Thursday, November 19, 2009

Book Review: Shadow Government by Grant R. Jeffrey

I am sure that many folks will dismiss this book outright due to the theology of Grant Jeffreys - either because their own theology conflicts with his, or because the mere fact that he has a theology of any kind conflicts with their belief or desire for a God-free universe. Dismissing this work for either of those reasons is a mistake.

Jeffreys has done his homework, and shows himself to be a solid researcher who has written a book that should give pause to anyone with sense enough to wonder about how technology has, is, and will impact the private lives and personal freedoms of every single person on earth.

The world is a very different place from what it was even 20 years ago, let alone when our grandparents felt adequately protected from prying eyes by the pulling of a simple window shade or blind. In Shadow Government, Grant R. Jeffrey documents piece by piece and step by step why none of have the luxury of living under that type of naïveté any longer.

I can remember first becoming aware of the Echelon Project more than ten years ago, and that even with protests being filed by the French Government, and suits brought by the ACLU - the American public at large either remained blind to its existence, or dismissed it as fantasy when told about it. As Jeffrey's lays out so well within the book, the huge steps that Echelon has taken toward eliminating our rights to privacy are nearly inconsequential compared to all those that technology has come up with since that we all readily embrace, even rush toward.

Timely and disturbing, Shadow Government is a book well worth reading.

- Loren Sanders (serloren)

This book was provided for review by the WaterBrook Multnomah Publishing Group.
Get your copy of Shadow Government HERE



Tuesday, November 17, 2009

Spend 4 minutes and wake up

There are few people on the planet who are as knowledgeable about this subject as Lord Monckton, and sadly, there are fewer still who have the courage to stand up publicly, drag it out into the light where others can see it, and call for us all to band together and kill the beast before it is too late...



Sunday, November 15, 2009

My family will NOT see 2012 in any form.

Roland Emmerich isn't known for making movies of any real depth, he's known for making disaster/sci-fi that appeals to people who like to see stuff get blown up and who dig cool special effects. Here's a short list that should give you a pretty clear idea of his movies (if you don't know him by name):

Independence Day (1996)
Godzilla (1998)
Eight Legged Freaks (2002)
The Day After Tomorrow (2004)
and more recently...
10,000 BC (2008)

I do like (when I am in the mood) big special effects extravaganzas that are little more than 90 minutes of fun with little or no time given to any real plot, story, or common sense to them (Hence I had fun with the infinitely silly The Day After Tomorrow - a movie so far-out that I doubt even Al Gore could completely suppress his giggle impulse while watching it).

I was looking forward to 2012. I like to satisfy my occasional impulse for big dumb fun once in a while, and Emmerich's movies have many times done a good job at that.

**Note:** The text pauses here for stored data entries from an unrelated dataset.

-- ==== Sys2Proof/Laws/Blocks.lean ====
section
/-! SUPPORT. What the shared operations of the blocks do: expiries, checkpoint requests, log writes, slots and
bindings, and the pump-out's phases. -/

namespace Sys2Proof.Machine

/-! ### Expiries -/

theorem whenUp_of_up {s : State} (h : s.up = true) (f : State → State) : s.whenUp f = f s := by
  simp only [State.whenUp, h, if_true]

theorem expire_running {s : State} {t : Timer} {e : Nat} (h : t = some e) (limit : Nat) (act : State → State) :
    s.expire t limit act = act (s.advance (limit - e)) := by rw [h]; rfl

theorem expire_stopped {s : State} {t : Timer} (h : t = none) (limit : Nat) (act : State → State) :
    s.expire t limit act = s := by rw [h]; rfl

/-! ### Checkpoint requests (R188) -/

@[simp] theorem request_accounts (s : State) (rs : RegionSet) : (s.request rs).fau.accounts = s.fau.accounts := by
  simp only [State.request]
  repeat' split
  all_goals rfl

@[simp] theorem request_settings (s : State) (rs : RegionSet) : (s.request rs).sst.settings = s.sst.settings := by
  simp only [State.request]
  repeat' split
  all_goals rfl

theorem joinPending_asked (s : State) (rs : RegionSet) : (s.joinPending rs).asked rs := by
  intro r hr
  right
  simp only [State.joinPending, State.setSst, RegionSet.union]
  cases r <;> simp only [RegionSet.has] at hr ⊢ <;> simp [hr]

theorem beginWrite_asked (s : State) (rs : RegionSet) : (s.beginWrite rs).asked rs := by
  intro r hr
  left
  simp only [State.beginWrite, State.setSst, State.setFau, Sst.writingRegions, State.copies, Copies.regions]
  rcases rs with ⟨a, b, c, d⟩
  simp only [RegionSet.union]
  cases r <;> simp only [RegionSet.has] at hr ⊢ <;> subst hr <;> simp

/-- A request is being written or pending, in every state. -/
theorem request_asked (s : State) (rs : RegionSet) : (s.request rs).asked rs := by
  unfold State.request
  repeat' split
  all_goals first | exact joinPending_asked s rs | exact beginWrite_asked s rs

theorem copies_regions (s : State) (rs : RegionSet) : (s.copies rs).regions = rs := by
  obtain ⟨a, b, c, d⟩ := rs
  cases a <;> cases b <;> cases c <;> cases d <;> rfl

theorem has_union (x y : RegionSet) (r : Region) : (x.union y).has r = true ↔ x.has r = true ∨ y.has r = true := by
  cases r <;> simp [RegionSet.union, RegionSet.has]

theorem has_empty (r : Region) : RegionSet.empty.has r = false := by cases r <;> rfl

/-- With no region unsaved and nothing pending but for a write in progress, a request adds exactly its regions to
those being written or pending. -/
theorem request_regions (s : State) (rs : RegionSet) (hu : s.sst.unsaved = .empty)
    (hp : s.sst.writing = none → s.sst.pendingWrite = .empty) (r : Region) :
    ((s.request rs).sst.writingRegions.has r = true ∨ (s.request rs).sst.pendingWrite.has r = true) ↔
      (rs.has r = true ∨ s.sst.writingRegions.has r = true ∨ s.sst.pendingWrite.has r = true) := by
  unfold State.request
  cases hw : s.sst.writing with
  | some c =>
    simp only [State.joinPending, State.setSst, Sst.writingRegions, hw, has_union]
    constructor <;> rintro (h | h | h) <;> simp [h]
  | none =>
    have h := hp hw
    dsimp only
    split
    · simp [State.joinPending, Sst.writingRegions, hw, has_union, has_empty, h]
    · simp [State.beginWrite, Sst.writingRegions, copies_regions, has_union, hu, hw, has_empty, h]

theorem asked_of_sst {t s : State} (h : t.sst = s.sst) {rs : RegionSet} (k : s.asked rs) : t.asked rs := by
  intro r hr
  rw [h]
  exact k r hr

/-! ### Hand-overs -/

@[simp] theorem settle_accounts (s : State) : s.settle.fau.accounts = s.fau.accounts := by
  rw [(settle_handsOn s).2.1]

theorem settle_sst (s : State) : s.settle.sst = s.sst := (settle_handsOn s).1 .sst rfl

theorem settle_onlyFlags (s : State) : s.settle.onlyFlags s :=
  onlyFlags_trans (onlyFlags_of_prt (settle_handsOn s).2.2.2.2.2.1) (tellsDrying_onlyFlags s _ _)

theorem settle_flagOnAll {s : State} {f : Flag} (h : s.flagOnAll f) : s.settle.flagOnAll f :=
  flagOnAll_mono (settle_onlyFlags s) f h

/-! ### The trend log (R154, R159) -/

theorem toNat_sub_ofNat (x : BitVec 32) (n : Nat) (h : n < 2 ^ 32) : (x - (x - BitVec.ofNat 32 n)).toNat = n := by
  have e : x - (x - BitVec.ofNat 32 n) = BitVec.ofNat 32 n := by
    apply BitVec.eq_of_toNat_eq
    simp only [BitVec.toNat_sub, BitVec.toNat_ofNat]
    have := x.isLt
    omega
  rw [e, BitVec.toNat_ofNat, Nat.mod_eq_of_lt h]

/-- A write keeps the ring's order and every cursor within it. -/
theorem written_lawful {t : Tlg} (h : t.lawful) (body : RecordBody) : (t.written body).lawful := by
  obtain ⟨h1, h2, h3⟩ := h
  have hlen : (t.pushed body).length = if 256 ≤ t.ring.length then 256 else t.ring.length + 1 := by
    simp only [Tlg.pushed, Config.ringCapacity]
    split
    · rename_i hf
      simp only [hf, if_true, List.length_append, List.length_tail, List.length_cons, List.length_nil]
      omega
    · rename_i hf
      simp only [hf, if_false, List.length_append, List.length_cons, List.length_nil]
  refine ⟨?_, ?_, ?_⟩
  · show (t.pushed body).length ≤ 256
    rw [hlen]
    split <;> omega
  · intro i r hr
    change (t.pushed body)[i]? = some r at hr
    show r.seq = t.nextSeq + 1 - BitVec.ofNat 32 ((t.pushed body).length - i)
    have hi : i < (t.pushed body).length := by
      rcases List.getElem?_eq_some_iff.1 hr with ⟨hi, -⟩
      exact hi
    rw [hlen] at hi ⊢
    have step : ∀ n m : Nat, n + 1 = m → t.nextSeq - BitVec.ofNat 32 n = t.nextSeq + 1 - BitVec.ofNat 32 m := by
      intro n m hm
      subst hm
      rw [BitVec.ofNat_add]
      generalize BitVec.ofNat 32 n = y
      bv_omega
    simp only [Tlg.pushed, Config.ringCapacity] at hr
    by_cases hf : 256 ≤ t.ring.length
    · have hl : t.ring.length = 256 := by omega
      simp only [hf, if_true] at hr hi ⊢
      by_cases hlast : i = 255
      · subst hlast
        rw [List.getElem?_append_right (by simp [hl])] at hr
        simp [hl] at hr
        rw [← hr]
        simp only [Nat.reduceSub]
        bv_omega
      · rw [List.getElem?_append_left (by simp [hl]; omega)] at hr
        rw [List.getElem?_tail] at hr
        rw [h2 _ _ hr, hl]
        exact step _ _ (by omega)
    · simp only [hf, if_false] at hr hi ⊢
      by_cases hlast : i = t.ring.length
      · subst hlast
        rw [List.getElem?_append_right (by simp)] at hr
        simp at hr
        rw [← hr]
        simp only [Nat.add_sub_cancel_left]
        bv_omega
      · rw [List.getElem?_append_left (by omega)] at hr
        rw [h2 _ _ hr]
        exact step _ _ (by omega)
  · intro p
    have hp := h3 p
    show ((t.written body).nextSeq - _).toNat ≤ (t.pushed body).length
    have hc : ((t.written body).readers.get p).cursor = t.movedCursor (t.readers.get p) := by
      cases p <;> rfl
    rw [hc, hlen]
    show (t.nextSeq + 1 - t.movedCursor (t.readers.get p)).toNat ≤ _
    generalize t.readers.get p = r at hp ⊢
    simp only [Tlg.backlog] at hp
    simp only [Tlg.movedCursor, Tlg.passes, Config.ringCapacity]
    by_cases hf : 256 ≤ t.ring.length
    · have hl : t.ring.length = 256 := by omega
      have hhead : ∃ x, t.ring.head? = some x ∧ x.seq = t.nextSeq - BitVec.ofNat 32 256 := by
        cases hr : t.ring with
        | nil => rw [hr] at hl; simp at hl
        | cons x xs =>
          refine ⟨x, rfl, ?_⟩
          have := h2 0 x (by rw [hr]; rfl)
          rw [hl] at this
          exact this
      obtain ⟨x, hx, hs⟩ := hhead
      simp only [hf, hx, Option.map_some, decide_true, Bool.true_and, if_true]
      split
      · rename_i heq
        have heq : x.seq = r.cursor := by simpa using heq
        rw [← heq, hs]
        bv_omega
      · rename_i hne
        have hne : x.seq ≠ r.cursor := by simpa using hne
        have : (t.nextSeq - r.cursor).toNat ≠ 256 := by
          intro hh
          apply hne
          rw [hs]
          bv_omega
        rw [hl] at hp
        bv_omega
    · simp only [hf, decide_false, Bool.false_and, Bool.false_eq_true, if_false]
      bv_omega

/-! ### Slots and bindings (R88, R94) -/

@[simp] theorem setSlot_slot (s : State) (st : Stage) (x : Slot) : (s.setSlot st x).slot st = x := by
  cases st <;> rfl

@[simp] theorem setSlot_setSlot (s : State) (st : Stage) (x y : Slot) :
    (s.setSlot st x).setSlot st y = s.setSlot st y := by cases st <;> rfl

/-- An entry that joins the recent list. -/
theorem addRecent_recent (s : State) (e : RecentEntry) : (s.addRecent e).crd =
    { s.crd with recent := e :: (if 4 ≤ s.crd.recent.length then s.crd.recent.dropLast else s.crd.recent) } := by
  simp only [State.addRecent, Config.recentCapacity]
  by_cases h : 4 ≤ s.crd.recent.length
  · simp only [h, if_true]
    cases s.crd.recent.getLast? <;> rfl
  · simp only [h, if_false]
    rfl

@[simp] theorem bind_accounts (s : State) (st : Stage) (a : Account) (v : CartridgeValue) :
    (s.bind st a v).fau.accounts = s.fau.accounts.set st a := by
  simp only [State.bind, request_accounts]
  rfl

theorem bind_flagOnAll (s : State) (st : Stage) (a : Account) (v : CartridgeValue) :
    (s.bind st a v).flagOnAll .cartridge := by
  have h : (s.bind st a v).prt = ((s.setFau { s.fau with
      accounts := s.fau.accounts.set st a, dirty := true }).postCartridge st v).prt := by
    simp only [State.bind, request_frame]
  exact flagOnAll_mono (onlyFlags_of_prt h) _ (flagOnAll_mono (log_onlyFlags _ _) _ (postAll_flagOnAll _ _))

/-! ### Runs of the pump-out (R137, R149) -/

theorem enterPhase_entersPhase (s : State) (q : Sequence) (ph : Phase) : (s.enterPhase q ph).entersPhase s q ph := by
  have hf : s.floatHigh.isNone = decide (s.method = .probe) := by
    unfold State.floatHigh
    cases s.method <;> rfl
  simp only [State.entersPhase, State.enterPhase, Sequence.enter, State.phaseLevel]
  cases s.level <;> cases ph <;> simp [hf]

/-- A run ends; one that is COMPLETE may be followed by an automatic start. -/
theorem endRun_endsRun (s : State) (q : Sequence) (st : SeqStatus) (c : Condition) :
    ∃ w : State, w.endsRun s q st c ∧ s.endRun q st c = if st = .complete then w.autoStart else w := by
  have hp := postAll_log_posts (s.setCdc { s.cdc with seq := some (q.ended st c), pump := false }) .pump
    (.pumpResult q.phase c)
  obtain ⟨h1, h2, h3, h4⟩ := hp
  refine ⟨((s.setCdc { s.cdc with seq := some (q.ended st c), pump := false }).postAll .pump).log
    (.pumpResult q.phase c), ⟨?_, ?_, h1, h2, h3, h4⟩, ?_⟩
  · intro b hb
    cases b <;> simp at hb <;> simp [State.sameAt, State.setCdc]
  · simp only [log_frame, postAll_frame]
    rfl
  · simp only [State.endRun]

end Sys2Proof.Machine
end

I was looking forward to it even more because it stars John Cusack, an actor whose career I have followed since watching him steal every scene he was in in the movie Class (Andrew McCarthy, Rob Lowe). He has been a favorite for decades now.

I was looking forward to 2012. Now, there is no way that I will see it, rent it, or view it at all, and that includes any movies that Emmerich makes from here on in.

Recently, in anticipation of 2012's release Emmerich has been doing the interview thing, and in those interviews he has said:

  • That he really enjoyed destroying religious symbols (the Vatican and the famous statue of Jesus overlooking Rio de Janeiro), and that he left an Islamic symbol alone because he feared the reaction from the Muslim world.
  • "You can actually ... let ... Christian symbols fall apart, but if you would do this with [an] Arab symbol, you would have ... a fatwa, and that sounds a little bit like what the state of this world is. So it's just something which I kind of didn't [think] was [an] important element, anyway, in the film, so I kind of left it out," he said.
  • He said that in the movie St. Peter's Basilica in the Vatican rolls over onto a crowd of the faithful.
  • "The whole Vatican kind of tips and kind of rolls over the people. It said something, because in the story, some people … believe in praying and prayer, and they pray in front of the church, and it's probably the wrong thing, what they would do in that situation," Emmerich told SciFi.
  • In the movie he also destroys the famous statue of Jesus overlooking Rio. He said it was "Because I'm against organized religion".


I say that he is a liar. He destroys the statue of Jesus (and is using that image for the movie poster to promote the movie), and uses the Basilica at the Vatican to kill believers in Jesus because he like so many others - hates Jesus Christ and what He represents, and he hates those who follow Jesus.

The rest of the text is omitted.